Ч.М.: … взять, отрезать, преобразить его — и ты видишь целый мир в этих маленьких границах.
И.Б.: Да, точно.
Ч.М.: И для меня это Уитмен. Его поэзия меня очень, в высшей степени, вдохновляет. В ней есть то самое ненасытное, всепоглощающее желание реальности, о котором я говорил.
И.Б.: Возможно, вы чувствуете притяжение к Уитмену еще из-за того, о чем вы говорили в “Ars Poetica”, — о “тяготении к крупным формам”?
Ч.М.: Именно, именно.
И.Б.: Хорошо. Но кроме Уитмена, такие поэты, как Фрост, Оден, Йейтс, Уоллес Стивенс — вы, безусловно, читали их, в полном объеме или частично.
Ч.М.: Да, да. Но…
И.Б.: Есть ли у вас симпатии к кому-либо из них?
Ч.М.: Я бы сказал, как ни странно, что мне очень близка проза Одена.
И.Б.: Да, для меня это самая прозрачная, ясная проза из всей, которая существует.

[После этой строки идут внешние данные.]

@[simp] theorem execCqHeadDoorbell_keepsSettings (n value rsvd s) :
    KeepsSettings (execCqHeadDoorbell n value rsvd s) s := by simp [execCqHeadDoorbell]

@[simp] theorem execHeartbeatDoorbell_keepsSettings (n value rsvd s) :
    KeepsSettings (execHeartbeatDoorbell n value rsvd s) s := by simp [execHeartbeatDoorbell]

@[simp] theorem execReservedKindDoorbell_keepsSettings (n value rsvd s) :
    KeepsSettings (execReservedKindDoorbell n value rsvd s) s := by simp [execReservedKindDoorbell]

@[simp] theorem execForeignDoorbell_keepsSettings (_n s) :
    KeepsSettings (execForeignDoorbell _n s) s := by simp [execForeignDoorbell]

@[simp] theorem settings_actDoorbell (p s) : settings (actDoorbell p s) = settings s := by simp [actDoorbell]

@[simp] theorem execDoorbellPacket_keepsSettings (port p s) :
    KeepsSettings (execDoorbellPacket port p s) s := by simp [execDoorbellPacket]

@[simp] theorem execPoolDoorbellRead_keepsSettings (g s) : KeepsSettings (execPoolDoorbellRead g s) s := by
  apply keepsSettings_live
  split
  · rfl
  · split <;> next h => simp [settings_of_eq h]

@[simp] theorem execDescriptorFetch_keepsSettings (n s) : KeepsSettings (execDescriptorFetch n s) s := by
  apply keepsSettings_live
  split
  · rfl
  · split
    · simp
    · rfl
    · simp
    · simp only
      split <;> next h => simp [settings_of_eq h]

@[simp] theorem execRingReadFailed_keepsSettings (n s) :
    KeepsSettings (execRingReadFailed n s) s := by simp [execRingReadFailed]

@[simp] theorem settings_startOp (op n slot f s)
    (hf : ∀ a t, settings (f a t) = settings t) :
    settings (startOp op n slot f s) = settings s := by
  unfold startOp
  split
  · rfl
  · split
    · rfl
    · split <;> simp [hf]

@[simp] theorem execNop_keepsSettings (n slot s) : KeepsSettings (execNop n slot s) s := by simp [execNop]

@[simp] theorem execReservedOpcode_keepsSettings (n slot s) : KeepsSettings (execReservedOpcode n slot s) s := by
  apply keepsSettings_live
  split
  · rfl
  · split <;> simp

@[simp] theorem execCoalesceTimerExpiry_keepsSettings (n now s) :
    KeepsSettings (execCoalesceTimerExpiry n now s) s := by simp [execCoalesceTimerExpiry]

@[simp] theorem execDescriptorTimeLimitExpiry_keepsSettings (n slot now s) :
    KeepsSettings (execDescriptorTimeLimitExpiry n slot now s) s := by
  apply keepsSettings_live
  split
  · simp
  · split
    · split
      · split <;> simp
      · simp
    · simp

@[simp] theorem settings_queueWrite (n f s)
    (hf : ∀ t, settings (f t) = settings t) :
    settings (queueWrite n f s) = settings s := by simp [queueWrite, hf]

@[simp] theorem settings_enableQueue (n s) : settings (enableQueue n s) = settings s := by
  unfold enableQueue
  simp only
  split <;> simp

@[simp] theorem execQueueEnable_keepsSettings (n s) :
    KeepsSettings (execQueueEnable n s) s := by simp [execQueueEnable]

@[simp] theorem settings_disableQueue (n s) : settings (disableQueue n s) = settings s := by
  unfold disableQueue
  simp only
  split <;> simp

@[simp] theorem execQueueDisable_keepsSettings (n s) :
    KeepsSettings (execQueueDisable n s) s := by simp [execQueueDisable]

@[simp] theorem settings_restartQueue (n s) : settings (restartQueue n s) = settings s := by simp [restartQueue]

@[simp] theorem execQueueRestart_keepsSettings (n s) :
    KeepsSettings (execQueueRestart n s) s := by simp [execQueueRestart]

@[simp] theorem execGroupBind_keepsSettings (g t o q dbPva s) :
    KeepsSettings (execGroupBind g t o q dbPva s) s := by
  apply keepsSettings_served
  iterate 2 (split; · simp)
  split <;> next h => simp [settings_of_eq h]

@[simp] theorem settings_stopJobs (g s) : settings (stopJobs g s) = settings s := by
  unfold stopJobs
  apply settings_forEach
  intro c t
  split
  · rfl
  · split
    · rfl
    · split <;> simp

@[simp] theorem settings_releaseGroup (g s) : settings (releaseGroup g s) = settings s := by simp [releaseGroup]

@[simp] theorem execGroupRelease_keepsSettings (g s) : KeepsSettings (execGroupRelease g s) s := by
  apply keepsSettings_served
  split <;> simp

@[simp] theorem execGroupQuiesceDrained_keepsSettings (g s) :
    KeepsSettings (execGroupQuiesceDrained g s) s := by simp [execGroupQuiesceDrained]

@[simp] theorem settings_rearmDeliver (l s) : settings (rearmDeliver l s).2.2 = settings s := by
  induction l generalizing s with
  | nil => rfl
  | cons x r ih =>
    unfold rearmDeliver
    split <;> next h => simp [ih, settings_of_eq h]

@[simp] theorem execGroupRearm_keepsSettings (g s) : KeepsSettings (execGroupRearm g s) s := by
  apply keepsSettings_served
  split
  · simp
  · simp only
    split <;> simp

@[simp] theorem settings_unbindGroup (g s) : settings (unbindGroup g s) = settings s := by
  unfold unbindGroup
  simp only [settings_setGroup, settings_forEach, settings_releaseOne, implies_true, settings_setQueue]
  apply settings_forEach
  intro c t
  split
  · split <;> simp
  · rfl

@[simp] theorem execGroupReleaseDrained_keepsSettings (g s) :
    KeepsSettings (execGroupReleaseDrained g s) s := by simp [execGroupReleaseDrained]

/-! Machine/NearMem.lean -/

@[simp] theorem execFill_keepsSettings (n slot s) : KeepsSettings (execFill n slot s) s := by simp [execFill]
@[simp] theorem execCopy_keepsSettings (n slot s) : KeepsSettings (execCopy n slot s) s := by simp [execCopy]

@[simp] theorem execCompare_keepsSettings (n slot s) :
    KeepsSettings (execCompare n slot s) s := by simp [execCompare]

@[simp] theorem execGather_keepsSettings (n slot s) : KeepsSettings (execGather n slot s) s := by simp [execGather]

@[simp] theorem execScatter_keepsSettings (n slot s) :
    KeepsSettings (execScatter n slot s) s := by simp [execScatter]

@[simp] theorem execReduce_keepsSettings (n slot s) : KeepsSettings (execReduce n slot s) s := by simp [execReduce]

@[simp] theorem execStripeStart_keepsSettings (n slot i c s) : KeepsSettings (execStripeStart n slot i c s) s := by
  apply keepsSettings_live
  split
  · rfl
  · split
    · rfl
    · simp only
      split
      · split <;> next h => simp [settings_of_eq h]
      · simp

@[simp] theorem execNmFirstFailureKnown_keepsSettings (n slot s) :
    KeepsSettings (execNmFirstFailureKnown n slot s) s := by
  apply keepsSettings_live
  split <;> simp

@[simp] theorem execNmDescriptorComplete_keepsSettings (n slot s) :
    KeepsSettings (execNmDescriptorComplete n slot s) s := by
  apply keepsSettings_live
  split
  · rfl
  · split
    · rfl
    · split
      · simp
      · split <;> simp

@[simp] theorem settings_actReduceWr (n q p s) :
    settings (actReduceWr n q p s) = settings s := by simp [actReduceWr]

@[simp] theorem execReduceWr_keepsSettings (port p s) :
    KeepsSettings (execReduceWr port p s) s := by simp [execReduceWr]

@[simp] theorem settings_winPartial (w s) : settings (winPartial w s) = settings s := by
  unfold winPartial
  simp only
  split
  · rfl
  · split <;> simp

@[simp] theorem settings_winContribute (c r lp via open_ answer refused s)
    (hopen_ : ∀ t, settings (open_ t).2 = settings t)
    (hanswer : ∀ a t, settings (answer a t) = settings t)
    (hrefused : ∀ a b t, settings (refused a b t) = settings t) :
    settings (winContribute c r lp via open_ answer refused s) = settings s := by
  unfold winContribute
  simp only
  split
  · simp [hanswer]
  · split <;> next h => simp [hrefused, hopen_, settings_of_eq h]

@[simp] theorem settings_actReduceWrW (n q p s) :
    settings (actReduceWrW n q p s) = settings s := by simp [actReduceWrW]

@[simp] theorem execReduceWrW_keepsSettings (port p s) :
    KeepsSettings (execReduceWrW port p s) s := by simp [execReduceWrW]

@[simp] theorem execRwinAssign_keepsSettings (w t s) :
    KeepsSettings (execRwinAssign w t s) s := by simp [execRwinAssign]

@[simp] theorem settings_winFill (w s) : settings (winFill w s) = settings s := by
  unfold winFill
  apply settings_forEach
  intro i t
  simp only
  split <;> simp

Ч.М.: Уоллес Стивенс для меня — абсолютная загадка. Я испытываю к нему смешанные чувства. Он одновременно и отталкивает, и привлекает, так что у меня двойственное отношение к Стивенсу.
И.Б.: А Фрост?
Ч.М.: Фрост — нет. Я знаю, что здесь мы с вами по разные стороны…
И.Б.: Нет, нет, нет…
Ч.М.: Вы ведь поклонник Фроста.
И.Б.: Но, разрешите, я скажу почему, поскольку это связано со всеми нашими вопросами. Причина, по которой я люблю Фроста — совершенно отдельно от всего количества абсолютно ошеломительных строк — это центральная идея, или, лучше сказать, движущая сила его поэзии, в корне отличная от всего, что есть в европейской литературе: его особое, незаимствованное, по-настоящему американское ощущение страха. Он действительно пугающий поэт. Европейская поэзия — если я могу сделать столь широкое обобщение, а я полагаю, что могу, по праву лишенного сана европейца, — это трагическая поэзия.
Ч.М.: Да, да.
И.Б.: Тогда как Фрост не трагичен — хотя бы потому, что трагедия это всегда fait accompli, нечто уже свершившееся, верно? Трагедия в основе своей ретроспективный жанр. У Фроста же все иначе; он имеет дело со страхом, с обратными проекциями, поскольку страх — это всегда предчувствие, проекция твоего собственного отрицательного заряда. В этом смысле, с таким взглядом из настоящего в будущее, он, действительно, очень американский поэт и такой же катастрофист, как и вы. Именно поэтому Фрост мне настолько дорог — он говорит мне, европейцу или, если угодно, евразийцу, что-то качественно новое о человеке — или, по крайней мере, то, что европейской литературе не удалось в нем открыть.
Ч.М.: Да.
И.Б.: Вот почему я спрашивал о Фросте. А кроме Уитмена, есть ли что-нибудь в американской или английской поэзии, что дало вам качественно новое ощущение, если не духовной, то, скажем так, эмоциональной перспективы?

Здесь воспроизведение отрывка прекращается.